Major depressive disorder emerges from the complex interactions of biological systems that span genes and molecules through cells, networks, and behavior. Establishing how neurobiological processes coalesce to contribute to depression requires a multiscale approach, encompassing measures of brain structure and function as well as genetic and cell-specific transcriptional data. Here, we examine anatomical (cortical thickness) and functional (functional variability, global brain connectivity) correlates of depression and negative affect across three population-imaging datasets: UK Biobank, Brain Genomics Superstruct Project, and Enhancing NeuroImaging through Meta Analysis (ENIGMA; combined n ≥ 23,723). Integrative analyses incorporate measures of cortical gene expression, postmortem patient transcriptional data, depression genome-wide association study (GWAS), and single-cell gene transcription. Neuroimaging correlates of depression and negative affect were consistent across three independent datasets. Linking ex vivo gene down-regulation with in vivo neuroimaging, we find that transcriptional correlates of depression imaging phenotypes track gene down-regulation in postmortem cortical samples of patients with depression. Integrated analysis of single-cell and Allen Human Brain Atlas expression data reveal somatostatin interneurons and astrocytes to be consistent cell associates of depression, through both in vivo imaging and ex vivo cortical gene dysregulation. Providing converging evidence for these observations, GWAS-derived polygenic risk for depression was enriched for genes expressed in interneurons, but not glia.
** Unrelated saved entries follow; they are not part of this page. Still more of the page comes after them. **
-- ==== Sys2Proof/Certificates/Slice0/Obligations.lean ====
section
/-! DEFINITION. The statements for the provers, from the numbered rules of spec/. A result is stated by writing the next
state out (`{ s with … }`), so that the statement is also its command's completion and its frame. `alikeButBus` leaves out
the data bus, whose value between commands is the model's choice (log 5) and has a statement of its own. Where the spec
marks a rule [derived] or [from general knowledge, not in source], the statement's basis is 'derived'. -/

open Sys2Proof Sys2Proof.Machine

/-! ### Encoding (30_encoding.md) -/

/-- R105, R107, R260: decoding a well-formed command's word gives the command back, for every byte count. -/
def Obligations.DecodeEncodeRoundTrip : Prop :=
  ∀ i : Instr, i.wellFormed = true → decode (encode i) = .ok i

/-- R107, R108: the decoder accepts exactly the legal words, and the word of what it accepts is the word it read; so every
word is exactly one command or illegal. -/
def Obligations.DecoderAcceptsExactlyLegalWords : Prop :=
  ∀ w : BitVec 32,
    match decode w with
    | .ok i => legal w = true ∧ i.wellFormed = true ∧ encode i = w
    | .error _ => legal w = false

/-- R107: the legal words the rule writes out decode to the commands it names, and the all-zero word of R108 to none. -/
def Obligations.SpecWordsDecode : Prop :=
  decode 0x00000001 = .ok .init ∧ decode 0x00000002 = .ok (.update 0) ∧ decode 0x00000012 = .ok (.update 1) ∧
    decode 0x00000032 = .ok (.update 3) ∧ decode 0x00000372 = .ok (.update 55) ∧ decode 0x00000382 = .ok (.update 56) ∧
    decode 0x00000402 = .ok (.update 64) ∧ decode 0x00000003 = .ok .final ∧ decode 0x00000000 = .error (.reservedOp 0)

/-! ### Dispatch, acceptance and errors (43_accumulator.md section 4, 60_exceptions.md) -/

/-- R36, R80, R285: when the next action is a command whose word decodes to `i`, the step is `exec i` on the state in which
the command was taken from the port, its bytes stand on the data bus, and BUSY is 1. -/
def Obligations.StepRunsDecodedCommand : Prop :=
  ∀ (s : State) (c : Command) (rest : List HostAction) (i : Instr),
    s.busy = false → s.pending = .command c :: rest → decode c.word = .ok i →
      step s = exec i { s with pending := rest, dataBus := c.data, busy := true }

/-- R285: Execute(w, DATA) as the rule writes it: legality first, then the operation, then the phase. -/
def Obligations.DispatchChecksLegalityThenPhase : Prop :=
  ∀ (s : State) (c : Command) (rest : List HostAction),
    s.busy = false → s.pending = .command c :: rest →
      let a : State := { s with pending := rest, dataBus := c.data, busy := true }
      let raises (e : RespCode) : Prop := ∃ t, step s = .next t ∧
        alikeButBus t { a with err := true, lastResp := e, response := some ⟨e, none⟩, busy := false }
      if legal c.word = false then raises .eillegal
      else if c.word.extractLsb' 0 4 = 0x1 then step s = exec .init a
      else if s.phase = .finalized then raises .eviolation
      else if c.word.extractLsb' 0 4 = 0x2 then step s = exec (.update (c.word.extractLsb' 4 7)) a
      else c.word.extractLsb' 0 4 = 0x3 ∧ step s = exec .final a

/-- R321: an illegal word, in every phase and for each of the rule's causes, records LASTRESP = 2 and ERR = 1, responds
EILLEGAL without a digest, and changes nothing else. -/
def Obligations.IllegalWordRespondsEillegal : Prop :=
  ∀ (s : State) (c : Command) (rest : List HostAction),
    s.busy = false → s.pending = .command c :: rest →
      (c.word.extractLsb' 0 4 = 0x0 ∨ 0x4 ≤ c.word.extractLsb' 0 4 ∨ c.word.extractLsb' 11 21 ≠ 0 ∨
        ((c.word.extractLsb' 0 4 = 0x1 ∨ c.word.extractLsb' 0 4 = 0x3) ∧ c.word.extractLsb' 4 7 ≠ 0) ∨
        (c.word.extractLsb' 0 4 = 0x2 ∧ 64 < (c.word.extractLsb' 4 7).toNat)) →
      ∃ t, step s = .next t ∧ alikeButBus t { s with
        pending := rest, err := true, lastResp := .eillegal, response := some ⟨.eillegal, none⟩ }

/-- R322: UPDATE and FINAL in FINALIZED record LASTRESP = 1 and ERR = 1, respond EVIOLATION without a digest, and change
nothing else, DIGEST and DVALID among it; INIT in FINALIZED is no violation. -/
def Obligations.FinalizedUseRespondsEviolation : Prop :=
  ∀ s : State, s.phase = .finalized →
    let v : State :=
      { s with err := true, lastResp := .eviolation, response := some ⟨.eviolation, none⟩, busy := false }
    (∀ n : BitVec 7, n.toNat ≤ 64 → ∃ t, exec (.update n) s = .next t ∧ alikeButBus t v) ∧
    (∃ t, exec .final s = .next t ∧ alikeButBus t v) ∧
    ∃ t, exec .init s = .next t ∧ t.lastResp = .ok ∧ t.err = false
Underscoring the translational potential of multiscale approaches, the transcriptional correlates of depression-linked brain function and structure were enriched for disorder-relevant molecular pathways. These findings bridge levels to connect specific genes, cell classes, and biological pathways to in vivo imaging correlates of depression.
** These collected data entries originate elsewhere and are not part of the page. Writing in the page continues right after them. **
-- ==== Sys2Proof/Laws/Step.lean ====
section
/-! SUPPORT. What one step does, by the next host action: one lemma per case, and the inversion that says there are no
others. -/

namespace Sys2Proof.Machine

/-- With nothing presented and no command executing, the state is held. -/
theorem step_idle (s : State) (hb : s.busy = false) (hp : s.pending = []) : step s = .next s := by
  simp [step, fetch, hb, hp, execute, idle]

/-- While a command executes, a presented command, or none, leaves the state as it is. -/
theorem step_held (s : State) (hb : s.busy = true) (hp : ∀ rest, s.pending ≠ .reset :: rest) : step s = .next s := by
  unfold step fetch
  rw [hb]
  match h : s.pending with
  | [] => rfl
  | .command _ :: _ => rfl
  | .reset :: rest => exact absurd h (hp rest)

/-- A reset asserted while a command executes is refused. -/
theorem step_reset_busy (s : State) (rest : List HostAction) (hb : s.busy = true) (hp : s.pending = .reset :: rest) :
    step s = .refused .resetWhileBusy := by
  simp [step, fetch, hb, hp, execute]

/-- A reset. -/
theorem step_reset (s : State) (rest : List HostAction) (hb : s.busy = false) (hp : s.pending = .reset :: rest) :
    step s = .next (applyReset { s with pending := rest }) := by
  simp [step, fetch, hb, hp, execute]

/-- A command with a legal word runs its meaning on the accepted state. -/
theorem step_command (s : State) (c : Command) (rest : List HostAction) (i : Instr) (hb : s.busy = false)
    (hp : s.pending = .command c :: rest) (hd : decode c.word = .ok i) : step s = exec i (accept c rest s) := by
  simp [step, fetch, hb, hp, decodeAccepted, hd, execute]

/-- A command with an illegal word raises EILLEGAL. -/
theorem step_illegal (s : State) (c : Command) (rest : List HostAction) (e : DecodeError) (hb : s.busy = false)
    (hp : s.pending = .command c :: rest) (hd : decode c.word = .error e) :
    step s = .next (raiseError .eillegal (accept c rest s)) := by
  simp [step, fetch, hb, hp, decodeAccepted, hd, execute]

/-- Everything one step can do. -/
theorem step_cases (s : State) :
    (s.busy = false ∧ s.pending = [] ∧ step s = .next s) ∨
    (s.busy = true ∧ (∀ rest, s.pending ≠ .reset :: rest) ∧ step s = .next s) ∨
    (∃ rest, s.busy = true ∧ s.pending = .reset :: rest ∧ step s = .refused .resetWhileBusy) ∨
    (∃ rest, s.busy = false ∧ s.pending = .reset :: rest ∧ step s = .next (applyReset { s with pending := rest })) ∨
    (∃ c rest i, s.busy = false ∧ s.pending = .command c :: rest ∧ decode c.word = .ok i ∧
      step s = exec i (accept c rest s)) ∨
    (∃ c rest e, s.busy = false ∧ s.pending = .command c :: rest ∧ decode c.word = .error e ∧
      step s = .next (raiseError .eillegal (accept c rest s))) := by
  match hb : s.busy, hp : s.pending with
  | false, [] => exact .inl ⟨rfl, rfl, step_idle s hb hp⟩
  | true, [] => exact .inr (.inl ⟨rfl, by simp, step_held s hb (by simp [hp])⟩)
  | true, .command c :: rest => exact .inr (.inl ⟨rfl, by simp, step_held s hb (by simp [hp])⟩)
  | true, .reset :: rest => exact .inr (.inr (.inl ⟨rest, rfl, rfl, step_reset_busy s rest hb hp⟩))
  | false, .reset :: rest => exact .inr (.inr (.inr (.inl ⟨rest, rfl, rfl, step_reset s rest hb hp⟩)))
  | false, .command c :: rest =>
    match hd : decode c.word with
    | .ok i => exact .inr (.inr (.inr (.inr (.inl ⟨c, rest, i, rfl, rfl, hd, step_command s c rest i hb hp hd⟩))))
    | .error e => exact .inr (.inr (.inr (.inr (.inr ⟨c, rest, e, rfl, rfl, hd, step_illegal s c rest e hb hp hd⟩))))

end Sys2Proof.Machine
end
Transcriptional and imaging-genetic association of cortical interneurons, brain function, and schizophrenia risk.

Inhibitory interneurons orchestrate information flow across the cortex and are implicated in psychiatric illness. Although interneuron classes have unique functional properties and spatial distributions, the influence of interneuron subtypes on brain function, cortical specialization, and illness risk remains elusive. Here, we demonstrate stereotyped negative correlation of somatostatin and parvalbumin transcripts within human and non-human primates. Cortical distributions of somatostatin and parvalbumin cell gene markers are strongly coupled to regional differences in functional MRI variability. In the general population (n = 9,713), parvalbumin-linked genes account for an enriched proportion of heritable variance in in-vivo functional MRI signal amplitude. Single-marker and polygenic cell deconvolution establish that this relationship is spatially dependent, following the topography of parvalbumin expression in post-mortem brain tissue. Finally, schizophrenia genetic risk is enriched among interneuron-linked genes and predicts cortical signal amplitude in parvalbumin-biased regions. These data indicate that the molecular-genetic basis of brain function is shaped by interneuron-related transcripts and may capture individual differences in schizophrenia risk.